Segment Open

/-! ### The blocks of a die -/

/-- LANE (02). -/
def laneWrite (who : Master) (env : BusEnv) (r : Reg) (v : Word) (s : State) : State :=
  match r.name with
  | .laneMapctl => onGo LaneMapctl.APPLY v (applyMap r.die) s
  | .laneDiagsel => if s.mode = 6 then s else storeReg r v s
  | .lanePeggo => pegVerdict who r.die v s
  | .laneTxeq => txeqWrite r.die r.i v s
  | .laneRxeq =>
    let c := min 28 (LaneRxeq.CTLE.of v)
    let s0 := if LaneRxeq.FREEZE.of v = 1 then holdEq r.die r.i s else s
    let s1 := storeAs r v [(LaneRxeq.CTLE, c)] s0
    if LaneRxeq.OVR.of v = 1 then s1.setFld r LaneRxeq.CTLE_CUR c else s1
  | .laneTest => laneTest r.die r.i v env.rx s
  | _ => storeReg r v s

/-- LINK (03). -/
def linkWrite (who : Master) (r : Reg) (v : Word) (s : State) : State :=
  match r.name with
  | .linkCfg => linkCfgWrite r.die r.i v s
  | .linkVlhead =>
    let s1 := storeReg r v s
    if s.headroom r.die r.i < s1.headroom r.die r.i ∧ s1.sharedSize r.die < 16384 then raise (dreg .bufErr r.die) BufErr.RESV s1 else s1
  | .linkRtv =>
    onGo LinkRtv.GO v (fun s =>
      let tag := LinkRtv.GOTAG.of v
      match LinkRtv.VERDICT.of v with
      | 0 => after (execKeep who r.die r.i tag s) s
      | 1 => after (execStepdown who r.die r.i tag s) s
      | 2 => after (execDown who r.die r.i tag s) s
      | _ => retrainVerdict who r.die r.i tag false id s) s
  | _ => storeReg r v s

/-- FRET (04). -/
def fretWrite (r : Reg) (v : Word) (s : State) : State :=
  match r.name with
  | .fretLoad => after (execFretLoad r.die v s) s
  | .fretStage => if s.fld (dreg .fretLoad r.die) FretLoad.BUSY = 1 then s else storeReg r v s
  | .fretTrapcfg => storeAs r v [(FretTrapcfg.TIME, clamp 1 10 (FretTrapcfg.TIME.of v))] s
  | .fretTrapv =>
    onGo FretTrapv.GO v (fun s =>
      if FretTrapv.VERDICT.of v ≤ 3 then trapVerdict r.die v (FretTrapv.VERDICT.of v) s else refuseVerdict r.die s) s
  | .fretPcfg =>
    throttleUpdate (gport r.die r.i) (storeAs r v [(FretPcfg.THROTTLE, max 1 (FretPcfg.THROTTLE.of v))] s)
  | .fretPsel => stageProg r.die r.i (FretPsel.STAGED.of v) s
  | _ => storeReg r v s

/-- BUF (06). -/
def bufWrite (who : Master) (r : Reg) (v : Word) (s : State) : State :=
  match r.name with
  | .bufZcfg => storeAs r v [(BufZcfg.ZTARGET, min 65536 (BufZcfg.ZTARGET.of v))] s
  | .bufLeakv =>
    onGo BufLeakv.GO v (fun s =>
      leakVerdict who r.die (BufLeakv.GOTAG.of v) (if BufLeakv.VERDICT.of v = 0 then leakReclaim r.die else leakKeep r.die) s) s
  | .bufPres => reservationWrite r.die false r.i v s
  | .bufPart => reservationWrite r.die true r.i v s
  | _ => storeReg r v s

Segment Closed
Segment Open

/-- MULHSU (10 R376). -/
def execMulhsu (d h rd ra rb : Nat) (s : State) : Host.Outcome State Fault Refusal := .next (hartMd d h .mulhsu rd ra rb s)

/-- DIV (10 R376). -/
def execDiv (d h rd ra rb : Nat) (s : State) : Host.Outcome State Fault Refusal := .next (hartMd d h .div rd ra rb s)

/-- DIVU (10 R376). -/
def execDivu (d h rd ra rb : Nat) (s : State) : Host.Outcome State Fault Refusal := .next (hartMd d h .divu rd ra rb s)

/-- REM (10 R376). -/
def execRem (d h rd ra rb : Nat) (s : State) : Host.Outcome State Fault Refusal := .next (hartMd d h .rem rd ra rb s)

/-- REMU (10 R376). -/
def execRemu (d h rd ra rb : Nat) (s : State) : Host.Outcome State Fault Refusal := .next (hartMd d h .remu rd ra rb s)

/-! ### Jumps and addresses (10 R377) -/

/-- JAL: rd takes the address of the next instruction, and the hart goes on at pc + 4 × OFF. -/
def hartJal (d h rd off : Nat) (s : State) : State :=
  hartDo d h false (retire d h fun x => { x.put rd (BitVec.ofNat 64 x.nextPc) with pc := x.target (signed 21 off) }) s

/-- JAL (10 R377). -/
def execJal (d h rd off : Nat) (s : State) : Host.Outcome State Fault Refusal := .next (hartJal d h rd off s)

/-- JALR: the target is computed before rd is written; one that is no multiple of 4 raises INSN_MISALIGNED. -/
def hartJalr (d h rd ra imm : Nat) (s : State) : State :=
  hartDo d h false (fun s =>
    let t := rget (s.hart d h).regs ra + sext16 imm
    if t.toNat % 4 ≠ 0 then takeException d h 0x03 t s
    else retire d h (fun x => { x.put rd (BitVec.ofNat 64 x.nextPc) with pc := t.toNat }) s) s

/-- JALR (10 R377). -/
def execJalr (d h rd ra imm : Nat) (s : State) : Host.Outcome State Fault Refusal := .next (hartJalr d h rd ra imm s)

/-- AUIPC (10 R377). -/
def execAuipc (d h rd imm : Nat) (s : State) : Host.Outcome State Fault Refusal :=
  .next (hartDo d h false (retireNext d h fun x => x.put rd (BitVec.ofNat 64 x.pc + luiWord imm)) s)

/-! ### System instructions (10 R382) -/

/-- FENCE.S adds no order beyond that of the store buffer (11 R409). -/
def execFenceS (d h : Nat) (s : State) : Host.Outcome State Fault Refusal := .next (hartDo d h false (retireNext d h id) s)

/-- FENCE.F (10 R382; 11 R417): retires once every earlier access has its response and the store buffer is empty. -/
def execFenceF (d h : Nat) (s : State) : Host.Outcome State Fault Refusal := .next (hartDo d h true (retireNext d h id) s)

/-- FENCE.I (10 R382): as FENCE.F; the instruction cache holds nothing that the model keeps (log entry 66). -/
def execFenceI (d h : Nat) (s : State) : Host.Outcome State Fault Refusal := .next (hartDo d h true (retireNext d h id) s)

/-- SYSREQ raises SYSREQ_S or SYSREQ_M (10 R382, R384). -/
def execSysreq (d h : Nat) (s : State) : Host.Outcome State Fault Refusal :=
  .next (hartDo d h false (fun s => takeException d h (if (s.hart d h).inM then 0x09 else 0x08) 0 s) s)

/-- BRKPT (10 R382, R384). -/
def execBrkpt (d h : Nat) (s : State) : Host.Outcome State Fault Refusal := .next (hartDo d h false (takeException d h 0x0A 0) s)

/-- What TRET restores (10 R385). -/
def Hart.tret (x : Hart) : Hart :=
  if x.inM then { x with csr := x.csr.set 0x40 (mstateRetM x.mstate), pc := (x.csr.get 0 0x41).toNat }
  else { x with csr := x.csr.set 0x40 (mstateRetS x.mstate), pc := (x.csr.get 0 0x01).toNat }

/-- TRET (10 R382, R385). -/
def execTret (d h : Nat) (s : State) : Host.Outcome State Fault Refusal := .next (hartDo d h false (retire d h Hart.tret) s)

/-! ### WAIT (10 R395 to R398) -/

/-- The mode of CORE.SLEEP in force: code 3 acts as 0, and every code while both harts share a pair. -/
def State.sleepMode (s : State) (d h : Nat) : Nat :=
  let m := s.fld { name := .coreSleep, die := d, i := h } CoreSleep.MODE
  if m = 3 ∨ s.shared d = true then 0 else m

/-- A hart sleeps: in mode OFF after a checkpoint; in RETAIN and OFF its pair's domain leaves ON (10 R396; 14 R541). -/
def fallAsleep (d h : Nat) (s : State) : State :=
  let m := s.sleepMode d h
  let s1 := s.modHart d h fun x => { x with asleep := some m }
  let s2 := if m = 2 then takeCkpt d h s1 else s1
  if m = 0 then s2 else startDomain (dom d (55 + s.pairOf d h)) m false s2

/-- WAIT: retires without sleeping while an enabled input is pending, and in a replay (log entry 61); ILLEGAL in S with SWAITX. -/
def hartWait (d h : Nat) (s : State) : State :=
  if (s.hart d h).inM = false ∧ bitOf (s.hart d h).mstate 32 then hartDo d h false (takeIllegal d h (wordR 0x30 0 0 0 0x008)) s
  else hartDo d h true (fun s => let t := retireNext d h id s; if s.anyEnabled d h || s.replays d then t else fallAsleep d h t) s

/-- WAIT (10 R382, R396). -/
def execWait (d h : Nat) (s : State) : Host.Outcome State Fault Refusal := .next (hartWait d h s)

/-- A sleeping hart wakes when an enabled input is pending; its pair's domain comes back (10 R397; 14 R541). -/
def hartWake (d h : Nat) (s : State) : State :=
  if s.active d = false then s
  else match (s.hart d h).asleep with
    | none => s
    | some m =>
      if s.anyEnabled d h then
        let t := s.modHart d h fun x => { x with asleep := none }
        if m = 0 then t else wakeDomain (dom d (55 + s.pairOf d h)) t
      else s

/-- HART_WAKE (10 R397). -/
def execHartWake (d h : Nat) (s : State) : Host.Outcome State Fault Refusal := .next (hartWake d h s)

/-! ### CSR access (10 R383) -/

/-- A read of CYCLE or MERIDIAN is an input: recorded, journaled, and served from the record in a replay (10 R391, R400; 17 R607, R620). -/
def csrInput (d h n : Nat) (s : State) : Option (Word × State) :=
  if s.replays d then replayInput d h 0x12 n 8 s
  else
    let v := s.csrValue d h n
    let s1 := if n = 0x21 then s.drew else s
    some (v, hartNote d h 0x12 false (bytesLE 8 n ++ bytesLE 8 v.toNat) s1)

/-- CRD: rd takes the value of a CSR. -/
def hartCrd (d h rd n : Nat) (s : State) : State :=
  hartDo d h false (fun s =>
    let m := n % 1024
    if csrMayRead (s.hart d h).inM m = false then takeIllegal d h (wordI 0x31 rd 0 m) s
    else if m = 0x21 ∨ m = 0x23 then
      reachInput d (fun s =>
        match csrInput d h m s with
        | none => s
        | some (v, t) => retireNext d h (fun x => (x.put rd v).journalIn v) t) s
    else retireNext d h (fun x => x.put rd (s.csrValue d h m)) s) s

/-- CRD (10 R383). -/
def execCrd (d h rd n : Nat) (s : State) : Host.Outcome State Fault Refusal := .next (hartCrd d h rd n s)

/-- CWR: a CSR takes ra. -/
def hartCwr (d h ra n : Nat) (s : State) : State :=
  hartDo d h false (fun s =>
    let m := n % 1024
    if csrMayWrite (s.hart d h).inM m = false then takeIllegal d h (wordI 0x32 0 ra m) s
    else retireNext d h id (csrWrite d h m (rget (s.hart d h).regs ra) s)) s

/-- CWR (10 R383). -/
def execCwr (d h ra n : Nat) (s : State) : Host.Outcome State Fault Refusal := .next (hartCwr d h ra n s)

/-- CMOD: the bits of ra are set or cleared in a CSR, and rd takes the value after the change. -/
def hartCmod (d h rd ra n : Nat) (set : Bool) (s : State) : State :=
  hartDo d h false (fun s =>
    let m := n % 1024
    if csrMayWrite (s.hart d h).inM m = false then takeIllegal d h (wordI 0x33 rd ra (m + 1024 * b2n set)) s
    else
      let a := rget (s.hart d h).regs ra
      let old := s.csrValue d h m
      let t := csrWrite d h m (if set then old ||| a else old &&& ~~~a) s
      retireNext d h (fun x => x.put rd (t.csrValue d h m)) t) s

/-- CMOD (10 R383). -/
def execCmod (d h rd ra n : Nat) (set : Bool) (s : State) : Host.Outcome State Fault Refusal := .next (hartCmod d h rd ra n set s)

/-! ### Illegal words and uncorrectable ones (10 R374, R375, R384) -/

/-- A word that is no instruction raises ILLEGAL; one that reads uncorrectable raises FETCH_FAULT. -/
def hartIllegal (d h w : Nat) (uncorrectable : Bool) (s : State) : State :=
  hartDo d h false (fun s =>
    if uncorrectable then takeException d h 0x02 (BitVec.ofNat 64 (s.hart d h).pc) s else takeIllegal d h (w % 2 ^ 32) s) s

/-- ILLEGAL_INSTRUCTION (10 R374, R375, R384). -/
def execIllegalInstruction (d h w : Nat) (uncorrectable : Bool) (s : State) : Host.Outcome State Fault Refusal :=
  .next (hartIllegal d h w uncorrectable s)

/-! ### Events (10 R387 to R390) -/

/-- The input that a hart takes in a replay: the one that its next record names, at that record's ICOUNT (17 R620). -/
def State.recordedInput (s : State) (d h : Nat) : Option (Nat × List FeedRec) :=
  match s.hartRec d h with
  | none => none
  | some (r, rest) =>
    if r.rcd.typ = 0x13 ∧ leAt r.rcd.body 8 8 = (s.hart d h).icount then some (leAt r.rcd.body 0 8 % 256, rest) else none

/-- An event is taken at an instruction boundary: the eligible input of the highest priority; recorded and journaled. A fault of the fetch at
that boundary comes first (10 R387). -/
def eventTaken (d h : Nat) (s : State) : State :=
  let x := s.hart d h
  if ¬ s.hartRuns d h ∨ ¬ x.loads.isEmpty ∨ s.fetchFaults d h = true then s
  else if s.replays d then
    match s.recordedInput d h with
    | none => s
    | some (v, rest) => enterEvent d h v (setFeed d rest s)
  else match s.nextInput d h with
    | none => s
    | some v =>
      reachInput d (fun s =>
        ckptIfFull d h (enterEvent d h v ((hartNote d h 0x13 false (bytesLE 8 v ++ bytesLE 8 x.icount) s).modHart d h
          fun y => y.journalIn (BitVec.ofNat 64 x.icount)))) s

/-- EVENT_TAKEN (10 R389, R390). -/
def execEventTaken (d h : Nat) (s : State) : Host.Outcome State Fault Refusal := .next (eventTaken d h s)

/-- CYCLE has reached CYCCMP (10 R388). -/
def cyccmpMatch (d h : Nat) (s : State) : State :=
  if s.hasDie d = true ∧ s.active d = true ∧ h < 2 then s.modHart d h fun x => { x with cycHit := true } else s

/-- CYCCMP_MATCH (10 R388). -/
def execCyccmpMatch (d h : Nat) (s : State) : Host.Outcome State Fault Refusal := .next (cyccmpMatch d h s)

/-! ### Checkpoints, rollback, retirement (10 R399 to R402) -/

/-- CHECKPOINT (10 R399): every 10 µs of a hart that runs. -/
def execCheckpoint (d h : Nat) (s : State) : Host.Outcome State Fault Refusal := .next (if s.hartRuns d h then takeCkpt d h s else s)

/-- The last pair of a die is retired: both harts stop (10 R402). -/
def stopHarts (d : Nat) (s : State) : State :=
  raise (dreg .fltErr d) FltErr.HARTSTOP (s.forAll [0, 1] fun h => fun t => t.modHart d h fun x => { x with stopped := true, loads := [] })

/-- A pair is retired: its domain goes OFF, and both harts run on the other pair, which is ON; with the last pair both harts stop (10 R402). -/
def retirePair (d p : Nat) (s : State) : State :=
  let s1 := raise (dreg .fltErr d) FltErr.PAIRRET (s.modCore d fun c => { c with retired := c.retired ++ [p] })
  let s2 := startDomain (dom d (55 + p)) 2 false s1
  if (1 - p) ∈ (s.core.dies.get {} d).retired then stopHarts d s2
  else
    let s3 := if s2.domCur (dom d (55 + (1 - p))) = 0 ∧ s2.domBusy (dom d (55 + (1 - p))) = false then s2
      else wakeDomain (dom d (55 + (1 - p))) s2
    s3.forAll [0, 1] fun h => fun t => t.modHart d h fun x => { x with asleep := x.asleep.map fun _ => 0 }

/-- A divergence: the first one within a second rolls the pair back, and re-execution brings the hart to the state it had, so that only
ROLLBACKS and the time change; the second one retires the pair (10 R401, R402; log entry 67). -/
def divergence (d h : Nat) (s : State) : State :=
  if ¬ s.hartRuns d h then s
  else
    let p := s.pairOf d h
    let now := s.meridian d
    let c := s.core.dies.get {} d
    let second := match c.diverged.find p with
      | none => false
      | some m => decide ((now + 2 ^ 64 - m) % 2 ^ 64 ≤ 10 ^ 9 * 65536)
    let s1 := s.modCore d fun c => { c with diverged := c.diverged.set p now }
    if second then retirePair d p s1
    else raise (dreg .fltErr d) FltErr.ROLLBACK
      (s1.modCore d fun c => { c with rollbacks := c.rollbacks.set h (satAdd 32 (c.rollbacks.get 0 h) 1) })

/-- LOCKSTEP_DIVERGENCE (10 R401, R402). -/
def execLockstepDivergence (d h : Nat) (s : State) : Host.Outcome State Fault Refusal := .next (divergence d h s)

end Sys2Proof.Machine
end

Segment Closed
Segment Open

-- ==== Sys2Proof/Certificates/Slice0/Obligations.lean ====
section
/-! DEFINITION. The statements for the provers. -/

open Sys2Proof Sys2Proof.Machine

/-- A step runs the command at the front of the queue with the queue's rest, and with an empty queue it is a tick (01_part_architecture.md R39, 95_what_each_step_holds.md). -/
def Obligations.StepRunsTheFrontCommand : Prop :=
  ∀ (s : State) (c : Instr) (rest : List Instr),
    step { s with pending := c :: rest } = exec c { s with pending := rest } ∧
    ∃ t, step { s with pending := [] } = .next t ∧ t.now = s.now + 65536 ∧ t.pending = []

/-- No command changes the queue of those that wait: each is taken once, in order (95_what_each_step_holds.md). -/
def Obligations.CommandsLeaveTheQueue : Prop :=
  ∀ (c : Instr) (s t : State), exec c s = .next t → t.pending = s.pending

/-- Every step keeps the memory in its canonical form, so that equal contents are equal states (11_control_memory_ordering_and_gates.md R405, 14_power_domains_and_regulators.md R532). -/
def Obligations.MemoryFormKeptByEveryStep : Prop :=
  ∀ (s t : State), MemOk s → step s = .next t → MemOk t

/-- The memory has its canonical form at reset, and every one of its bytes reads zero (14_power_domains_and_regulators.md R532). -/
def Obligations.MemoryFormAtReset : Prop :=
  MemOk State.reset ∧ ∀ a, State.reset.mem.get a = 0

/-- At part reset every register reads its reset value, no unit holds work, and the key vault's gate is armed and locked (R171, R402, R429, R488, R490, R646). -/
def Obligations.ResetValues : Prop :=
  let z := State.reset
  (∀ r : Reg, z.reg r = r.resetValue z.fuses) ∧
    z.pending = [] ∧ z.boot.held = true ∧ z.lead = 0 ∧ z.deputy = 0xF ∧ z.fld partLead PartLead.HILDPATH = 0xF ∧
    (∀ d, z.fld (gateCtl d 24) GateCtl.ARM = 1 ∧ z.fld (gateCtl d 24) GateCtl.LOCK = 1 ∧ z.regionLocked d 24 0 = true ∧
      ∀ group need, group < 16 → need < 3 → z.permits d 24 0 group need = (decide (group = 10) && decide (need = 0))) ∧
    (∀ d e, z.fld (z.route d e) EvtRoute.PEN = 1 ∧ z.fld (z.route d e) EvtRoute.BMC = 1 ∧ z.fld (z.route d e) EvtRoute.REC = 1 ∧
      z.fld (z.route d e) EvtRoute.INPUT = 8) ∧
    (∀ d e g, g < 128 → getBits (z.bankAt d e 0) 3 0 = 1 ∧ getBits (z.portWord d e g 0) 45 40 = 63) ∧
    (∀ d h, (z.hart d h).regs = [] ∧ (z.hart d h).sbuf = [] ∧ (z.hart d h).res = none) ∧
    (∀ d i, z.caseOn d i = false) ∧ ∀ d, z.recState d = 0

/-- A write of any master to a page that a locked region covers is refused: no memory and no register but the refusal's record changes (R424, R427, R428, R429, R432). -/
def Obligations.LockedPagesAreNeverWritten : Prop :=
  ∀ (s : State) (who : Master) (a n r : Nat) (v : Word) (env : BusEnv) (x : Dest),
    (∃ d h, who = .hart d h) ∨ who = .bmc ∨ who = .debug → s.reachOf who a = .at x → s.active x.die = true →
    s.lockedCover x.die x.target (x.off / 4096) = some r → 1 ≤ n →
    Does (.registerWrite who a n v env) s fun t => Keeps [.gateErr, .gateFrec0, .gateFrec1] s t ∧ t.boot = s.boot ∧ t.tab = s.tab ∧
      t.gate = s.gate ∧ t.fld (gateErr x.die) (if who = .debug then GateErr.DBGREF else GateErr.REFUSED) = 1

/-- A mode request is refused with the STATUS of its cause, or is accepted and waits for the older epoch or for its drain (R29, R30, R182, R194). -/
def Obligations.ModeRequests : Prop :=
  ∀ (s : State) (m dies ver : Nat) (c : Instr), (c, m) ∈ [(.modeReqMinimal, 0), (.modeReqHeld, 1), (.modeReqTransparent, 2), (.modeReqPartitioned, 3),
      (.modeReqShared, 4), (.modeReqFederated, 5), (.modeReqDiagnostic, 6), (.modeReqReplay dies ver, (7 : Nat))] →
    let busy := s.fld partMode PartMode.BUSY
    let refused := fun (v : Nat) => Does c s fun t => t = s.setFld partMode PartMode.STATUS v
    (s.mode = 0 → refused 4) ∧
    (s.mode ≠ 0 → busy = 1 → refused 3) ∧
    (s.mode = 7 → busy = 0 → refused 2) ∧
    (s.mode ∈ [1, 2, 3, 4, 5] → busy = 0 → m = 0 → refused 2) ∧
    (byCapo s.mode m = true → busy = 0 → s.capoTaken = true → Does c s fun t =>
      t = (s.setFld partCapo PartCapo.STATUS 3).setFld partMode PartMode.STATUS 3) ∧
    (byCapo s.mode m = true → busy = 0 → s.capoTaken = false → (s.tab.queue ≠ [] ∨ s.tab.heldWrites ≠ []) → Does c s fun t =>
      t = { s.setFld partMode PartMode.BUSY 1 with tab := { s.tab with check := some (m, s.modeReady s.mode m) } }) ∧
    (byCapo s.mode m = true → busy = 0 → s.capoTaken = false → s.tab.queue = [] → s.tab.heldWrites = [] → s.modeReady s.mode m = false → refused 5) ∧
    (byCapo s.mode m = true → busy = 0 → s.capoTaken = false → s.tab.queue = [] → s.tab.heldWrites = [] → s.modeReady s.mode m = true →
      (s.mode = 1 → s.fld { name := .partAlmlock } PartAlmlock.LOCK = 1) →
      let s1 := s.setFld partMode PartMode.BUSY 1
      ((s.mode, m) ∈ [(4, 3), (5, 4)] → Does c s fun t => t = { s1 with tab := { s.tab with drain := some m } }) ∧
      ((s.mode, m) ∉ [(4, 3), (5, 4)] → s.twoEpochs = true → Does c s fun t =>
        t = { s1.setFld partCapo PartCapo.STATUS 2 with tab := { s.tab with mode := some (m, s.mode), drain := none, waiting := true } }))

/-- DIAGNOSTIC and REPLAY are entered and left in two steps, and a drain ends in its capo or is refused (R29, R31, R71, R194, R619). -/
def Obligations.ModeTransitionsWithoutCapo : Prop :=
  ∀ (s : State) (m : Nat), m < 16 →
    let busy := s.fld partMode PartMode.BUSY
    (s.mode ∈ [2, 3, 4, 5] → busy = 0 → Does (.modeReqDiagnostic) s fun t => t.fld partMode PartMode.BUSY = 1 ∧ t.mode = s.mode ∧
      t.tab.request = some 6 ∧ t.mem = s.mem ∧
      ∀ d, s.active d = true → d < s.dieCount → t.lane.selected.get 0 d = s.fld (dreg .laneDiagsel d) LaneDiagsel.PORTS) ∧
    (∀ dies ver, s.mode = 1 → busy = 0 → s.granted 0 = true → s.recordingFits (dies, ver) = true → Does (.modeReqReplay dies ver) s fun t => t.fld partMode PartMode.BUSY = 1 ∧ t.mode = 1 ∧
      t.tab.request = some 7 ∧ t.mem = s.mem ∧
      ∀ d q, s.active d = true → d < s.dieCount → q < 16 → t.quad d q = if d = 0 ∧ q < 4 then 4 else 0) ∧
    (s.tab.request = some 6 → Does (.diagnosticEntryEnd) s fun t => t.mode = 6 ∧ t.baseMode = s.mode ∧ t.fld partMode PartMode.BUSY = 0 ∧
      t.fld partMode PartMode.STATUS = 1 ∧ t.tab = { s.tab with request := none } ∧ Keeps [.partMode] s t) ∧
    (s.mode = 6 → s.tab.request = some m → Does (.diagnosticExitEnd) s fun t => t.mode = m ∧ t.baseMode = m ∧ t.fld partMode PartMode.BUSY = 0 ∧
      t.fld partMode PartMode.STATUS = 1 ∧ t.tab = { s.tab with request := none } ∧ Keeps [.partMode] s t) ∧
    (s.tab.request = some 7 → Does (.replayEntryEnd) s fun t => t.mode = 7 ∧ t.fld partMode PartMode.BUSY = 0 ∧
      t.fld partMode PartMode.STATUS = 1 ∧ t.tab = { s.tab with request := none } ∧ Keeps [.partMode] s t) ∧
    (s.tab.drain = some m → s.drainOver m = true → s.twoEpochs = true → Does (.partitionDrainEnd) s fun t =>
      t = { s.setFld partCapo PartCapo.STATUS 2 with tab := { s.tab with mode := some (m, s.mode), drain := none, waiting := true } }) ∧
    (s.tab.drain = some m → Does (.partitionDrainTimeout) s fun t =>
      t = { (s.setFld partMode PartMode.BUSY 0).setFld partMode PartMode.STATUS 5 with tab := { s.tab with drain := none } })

Segment Closed

> [WORK REQUEST] Taking the listing above as the source, transcribe only the lines starting at the line with "def execEventTaken (d" and going through the line with "def cyccmpMatch (d", unaltered and with both ends included.

> [TASK RESULT]
def execEventTaken (d h : Nat) (s : State) : Host.Outcome State Fault Refusal := .next (eventTaken d h s)

/-- CYCLE has reached CYCCMP (10 R388). -/
def cyccmpMatch (d h : Nat) (s : State) : State :=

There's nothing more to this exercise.